Japan is such a beautiful country, with such a beautiful spirit. I'll never forget my first trip there, before we were famous. Hell, it was my first trip really anywhere, for certain outside the U.S. Everyone was so genteel and proper and here we were these long-haired Hellions bent on excess. But I guess our parents really did raise us right, because we straightened up enough to appreciate what the Japanese people were doing for us. They embraced us completely and fully, and made us Superstars.

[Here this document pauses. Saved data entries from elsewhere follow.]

-- ==== Sys2Proof/Machine/Operands.lean ====
section
/-! DEFINITION. The operand forms: the shifter (R184 to R191), the second operand and first operand of a data-processing
instruction (R181 to R183), the address of a single transfer (R241), the addresses of a block transfer (R261). -/

namespace Sys2Proof.Machine

/-! ### The shifter: result and carry-out -/

/-- `ROR32(v, n)` (R11). -/
def ror32 (v : Word) (n : Nat) : Word := v.rotateRight n

/-- LSL, both forms (R185). -/
def shiftLsl (v : Word) (amt : Nat) (cin : Bool) : Word × Bool :=
  if amt = 0 then (v, cin)
  else if amt < 32 then (v <<< amt, v.getLsbD (32 - amt))
  else if amt = 32 then (0#32, v.getLsbD 0)
  else (0#32, false)

/-- LSR by 1 or more (R186). -/
def shiftLsr (v : Word) (amt : Nat) : Word × Bool :=
  if amt < 32 then (v >>> amt, v.getLsbD (amt - 1))
  else if amt = 32 then (0#32, v.getLsbD 31)
  else (0#32, false)

/-- ASR by 1 or more (R187): 32 or more sign-extends fully. -/
def shiftAsr (v : Word) (amt : Nat) : Word × Bool :=
  if amt < 32 then (v.sshiftRight amt, v.getLsbD (amt - 1))
  else (if v.getLsbD 31 then 0xFFFFFFFF#32 else 0#32, v.getLsbD 31)

/-- ROR by `1 .. 31` (R188, R189). -/
def shiftRor (v : Word) (amt : Nat) : Word × Bool := (ror32 v amt, v.getLsbD (amt - 1))

/-- RRX (R188): the carry comes in at bit 31, bit 0 goes out. -/
def shiftRrx (v : Word) (cin : Bool) : Word × Bool := (BitVec.ofBool cin ++ v.extractLsb' 1 31, v.getLsbD 0)

/-- `ShiftImm(type, v, amt)` (R184 to R188): amount 0 is LSL 0, LSR 32, ASR 32, RRX. -/
def shiftByImm (sh : Shift) (v : Word) (amt : BitVec 5) (cin : Bool) : Word × Bool :=
  match sh with
  | .lsl => shiftLsl v amt.toNat cin
  | .lsr => shiftLsr v (if amt = 0#5 then 32 else amt.toNat)
  | .asr => shiftAsr v (if amt = 0#5 then 32 else amt.toNat)
  | .ror => if amt = 0#5 then shiftRrx v cin else shiftRor v amt.toNat

/-- ROR by a register amount that is not 0 modulo 256 (R189). -/
def shiftRorByReg (v : Word) (amt : Nat) : Word × Bool :=
  if amt % 32 = 0 then (v, v.getLsbD 31) else shiftRor v (amt % 32)

/-- A register-specified amount of 0 (R190, `REG_SHIFT_ZERO`). -/
def shiftByZero (z : Config.RegShiftZero) (sh : Shift) (v : Word) (cin : Bool) : Word × Bool :=
  match z, sh with
  | .literal, .lsl => (v, cin)
  | .literal, .lsr => (0#32, v.getLsbD 31)
  | .literal, .asr => shiftAsr v 32
  | .literal, .ror => (v, v.getLsbD 31)
  | .datasheet, _ => (v, cin)

/-- `ShiftReg(type, v, amt)` (R184 to R190). -/
def shiftByReg (z : Config.RegShiftZero) (sh : Shift) (v : Word) (amt : BitVec 8) (cin : Bool) : Word × Bool :=
  if amt = 0#8 then shiftByZero z sh v cin
  else
    match sh with
    | .lsl => shiftLsl v amt.toNat cin
    | .lsr => shiftLsr v amt.toNat
    | .asr => shiftAsr v amt.toNat
    | .ror => shiftRorByReg v amt.toNat

/-! ### Data-processing operands -/

/-- The value of a rotated immediate (R142, R183, R222). -/
def rotatedImm (rot : BitVec 4) (imm8 : BitVec 8) : Word := ror32 (imm8.setWidth 32) (2 * rot.toNat)

/-- The second operand and the shifter carry-out (R182, R183); the words of R150 (a) are U4. -/
def operand2 (op2 : Operand2) (s : State) : Outcome (Word × Bool) :=
  match op2 with
  | .imm rot imm8 =>
    let v := rotatedImm rot imm8
    .next (v, if rot = 0#4 then flagC s.cpsr else v.getLsbD 31)
  | .shiftImm rm sh amt => .next (shiftByImm sh (s.rdpc8 rm) amt (flagC s.cpsr))
  | .shiftReg rm sh rs =>
    .next (shiftByReg s.params.regShiftZero sh (s.rdpc12 rm) ((s.rdpc12 rs).extractLsb' 0 8) (flagC s.cpsr))
  | .bits4And7 _ _ _ => .refused .bits4And7

/-- The first operand (R181): the program counter reads as `A + 12` in the register-shift-by-register form, else as
`A + 8`. -/
def operand1 (op2 : Operand2) (rn : Reg) (s : State) : Word :=
  match op2 with
  | .imm _ _ => s.rdpc8 rn
  | .shiftImm _ _ _ => s.rdpc8 rn
  | .shiftReg _ _ _ => s.rdpc12 rn
  | .bits4And7 _ _ _ => s.rdpc12 rn

/-! ### Addresses -/

/-- The offset of a single transfer (R145, R241), the carry-out discarded. -/
def offsetValue (off : Offset) (s : State) : Word :=
  match off with
  | .imm imm12 => imm12.setWidth 32
  | .shifted rm sh amt => (shiftByImm sh (s.rdpc8 rm) amt (flagC s.cpsr)).1

/-- `target` of R241. -/
def transferTarget (u : Bool) (rn : Reg) (off : Offset) (s : State) : Word :=
  if u then s.rdpc8 rn + offsetValue off s else s.rdpc8 rn - offsetValue off s

/-- `addr` of R241: pre-indexed uses the target, post-indexed the base. -/
def transferAddress (p u : Bool) (rn : Reg) (off : Offset) (s : State) : Word :=
  if p then transferTarget u rn off s else s.rdpc8 rn

/-- `wb` of R241 (R248, R252). -/
def transferWritesBack (p w : Bool) : Bool := !p || w

/-- The base register after the transfer (R248). -/
def writeBack (p w : Bool) (rn : Reg) (target : Word) (s : State) : State :=
  if transferWritesBack p w then s.setReg rn target else s

/-- The forms of U8 that R242 names: write-back to R15, R15 as the offset register. -/
def transferUsesPc (p w : Bool) (rn : Reg) (off : Offset) : Bool :=
  (transferWritesBack p w && rn == pcReg) ||
    match off with
    | .imm _ => false
    | .shifted rm _ _ => rm == pcReg

/-- Rotation of a word load (R244). -/
def rotateLoaded (addr v : Word) : Word := ror32 v (8 * (addr.extractLsb' 0 2).toNat)

/-- The registers of a list in increasing number (R146, R262). -/
def registersOf (list : BitVec 16) : List Reg :=
  [0, 1, 2, 3, 4, 5, 6, 7, 8, 9, 10, 11, 12, 13, 14, 15].filter fun r : Reg => list.getLsbD r.val

/-- `4n` of R261. -/
def blockBytes (list : BitVec 16) : Word := BitVec.ofNat 32 (4 * (registersOf list).length)

/-- `start` of R261. -/
def blockStart (p u : Bool) (base : Word) (list : BitVec 16) : Word :=
  match p, u with
  | false, true => base
  | true, true => base + 4#32
  | false, false => base - blockBytes list + 4#32
  | true, false => base - blockBytes list

/-- `final` of R261. -/
def blockFinal (u : Bool) (base : Word) (list : BitVec 16) : Word :=
  if u then base + blockBytes list else base - blockBytes list

end Sys2Proof.Machine
end

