/-- What a single transfer or a swap does when its access faults (R249, R257, R336): the fault is latched, the base still
written back, Rd of a load kept; a swap whose read faults makes no write, one whose write faults still loads Rd. -/
def Obligations.FaultingTransfersLatchTheFault : Prop :=
  ∀ (c : Cond) (p u w : Bool) (rn rd rm : Reg) (off : Offset) (f : FaultCode) (s s1 : State),
    condHolds s.cpsr c = true → s.faultPending = none →
    let addr := transferAddress p u rn off s
    let done := if !p || w then (s1.setFaultPending (some f)).setReg rn (transferTarget u rn off s)
      else s1.setFaultPending (some f)
    (transferUsesPc p w rn off = false →
      (memRead addr .word s = .next (.fault f, s1) → exec (.ldr c p u w rn rd off) s = .next done) ∧
      (memRead addr .byte s = .next (.fault f, s1) → rd ≠ 15 → exec (.ldrb c p u w rn rd off) s = .next done) ∧
      (memWrite addr .word (s.reg rd) s = .next (some f, s1) → exec (.str c p u w rn rd off) s = .next done) ∧
      (memWrite addr .byte (s.reg rd) s = .next (some f, s1) → exec (.strb c p u w rn rd off) s = .next done)) ∧
    (rn ≠ 15 → rd ≠ 15 → rm ≠ 15 →
      (memRead (s.reg rn) .word s = .next (.fault f, s1) →
        exec (.swp c rn rd rm) s = .next (s1.setFaultPending (some f))) ∧
      (memRead (s.reg rn) .byte s = .next (.fault f, s1) →
        exec (.swpb c rn rd rm) s = .next (s1.setFaultPending (some f))) ∧
      (∀ v s0, memRead (s.reg rn) .word s = .next (.value v, s0) →
        memWrite (s.reg rn) .word (s.reg rm) s0 = .next (some f, s1) → exec (.swp c rn rd rm) s =
          .next ((s1.setFaultPending (some f)).setReg rd (v.rotateRight (8 * ((s.reg rn).toNat % 4))))) ∧
      ∀ v s0, memRead (s.reg rn) .byte s = .next (.value v, s0) →
        memWrite (s.reg rn) .byte (s.reg rm) s0 = .next (some f, s1) →
        exec (.swpb c rn rd rm) s = .next ((s1.setFaultPending (some f)).setReg rd v))

/-- The frames of the single transfers, for every state of the MMU and the cache. LDR and LDRB with Rd not the program
counter change Rd, the base where it is written back, and what a virtual read may change; no byte of memory. For the
stores every byte outside the bytes of the physical address
the store is located at stays; STR and STRB change no register but a written-back base, SWP and SWPB none but Rd. -/
def Obligations.SingleTransferFrame : Prop :=
  (∀ (c : Cond) (p u w : Bool) (rn rd : Reg) (off : Offset) (s t : State), rd ≠ 15 →
    (exec (.ldr c p u w rn rd off) s = .next t ∨ exec (.ldrb c p u w rn rd off) s = .next t) →
    RegsSameBut (if !p || w then [rd, rn] else [rd]) s t ∧ MemorySame s t ∧
    t = { s with regs := t.regs, tlb := t.tlb, tlbNext := t.tlbNext, cache := t.cache, busTrace := t.busTrace
                 draws := t.draws, faultPending := t.faultPending }) ∧
  ∀ (c : Cond) (p u w : Bool) (rn rd rm : Reg) (off : Offset) (s t : State),
    let rest := t = { s with regs := t.regs, tlb := t.tlb, tlbNext := t.tlbNext, cache := t.cache
                             busTrace := t.busTrace, draws := t.draws, mem := t.mem, halted := t.halted
                             faultPending := t.faultPending }
    (exec (.str c p u w rn rd off) s = .next t → RegsSameBut (if !p || w then [rn] else []) s t ∧ rest ∧
      ∀ q, locate (transferAddress p u rn off s) .word true s = .next q → ∀ a,
        (∀ pa, q.1.target = some pa → OutsideAccess pa .word a) → t.mem.readByte a = s.mem.readByte a) ∧
    (exec (.strb c p u w rn rd off) s = .next t → RegsSameBut (if !p || w then [rn] else []) s t ∧ rest ∧
      ∀ q, locate (transferAddress p u rn off s) .byte true s = .next q → ∀ a,
        (∀ pa, q.1.target = some pa → OutsideAccess pa .byte a) → t.mem.readByte a = s.mem.readByte a) ∧
    (exec (.swp c rn rd rm) s = .next t → RegsSameBut [rd] s t ∧ rest ∧
      ∀ m q, memRead (s.reg rn) .word s = .next m → locate (s.reg rn) .word true m.2 = .next q → ∀ a,
        (∀ pa, q.1.target = some pa → OutsideAccess pa .word a) → t.mem.readByte a = s.mem.readByte a) ∧
    (exec (.swpb c rn rd rm) s = .next t → RegsSameBut [rd] s t ∧ rest ∧
      ∀ m q, memRead (s.reg rn) .byte s = .next m → locate (s.reg rn) .byte true m.2 = .next q → ∀ a,
        (∀ pa, q.1.target = some pa → OutsideAccess pa .byte a) → t.mem.readByte a = s.mem.readByte a)

/-! ### Block transfer (44_block_transfer.md) -/

/-- LDM with the MMU off and RAM behind the bus, no CPSR restore asked: each listed register is loaded from its slot, the
lowest from the lowest address, whatever the mode of addressing (R261 to R263); the base takes the final address with
write-back unless it is loaded (R265); a user-bank transfer loads the main bank's registers and leaves the mode's own
(R268); the program counter in the list is a jump. -/
def Obligations.LdmLoadsFromFlatRam : Prop :=
  ∀ (c : Cond) (p u sb w : Bool) (rn : Reg) (list : BitVec 16) (s : State), condHolds s.cpsr c = true → s.FlatRam →
    list ≠ 0#16 → rn ≠ 15 →
    let userBank := sb && !list.getLsbD 15
    let base := s.reg rn
    let word := fun r => s.mem.readWord (slotAddress p u base list r &&& 0xFFFFFFFC#32).toNat
    (userBank && w) = false →
    (list.getLsbD 15 = true → (sb = false ∨ s.hasSpsr = false) ∧ (word 15).extractLsb' 0 2 = 0#2) →
    ∃ t, exec (.ldm c p u sb w rn list) s = .next t ∧
      (∀ r, r ≠ 15 → (transferView userBank t).reg r = if list.getLsbD r.val then word r
        else if r = rn ∧ w then blockFinal u base list else (transferView userBank s).reg r) ∧
      (if list.getLsbD 15 then t.pc = word 15 ∧ t.pf = .empty else t.pc = s.pc ∧ t.pf = s.pf) ∧
      (userBank = true → s.curBank ≠ .main → t.reg 13 = s.reg 13 ∧ t.reg 14 = s.reg 14 ∧
        (s.curBank = .exc .fiq → ∀ r : Reg, 8 ≤ r → r ≤ 12 → t.reg r = s.reg r)) ∧
      t.curBank = s.curBank ∧ t.cpsr = s.cpsr ∧ t.mem = s.mem ∧ t.faultPending = s.faultPending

One of my very favorite Baby Pictures from those days was shot in Japan. We were doing a ton of press, lots of photos at this beautiful temple and gardens. Dorothea was with me and we snuck away from the center of it all for a breather and just sat down on the grass. One of the crew or somebody snapped a picture of us sharing a kiss. It still makes me smile, brings a little tear to my eye when I look at it.
Life was simple back then, before it all exploded and we took that rocket-ship ride to fame and fortune.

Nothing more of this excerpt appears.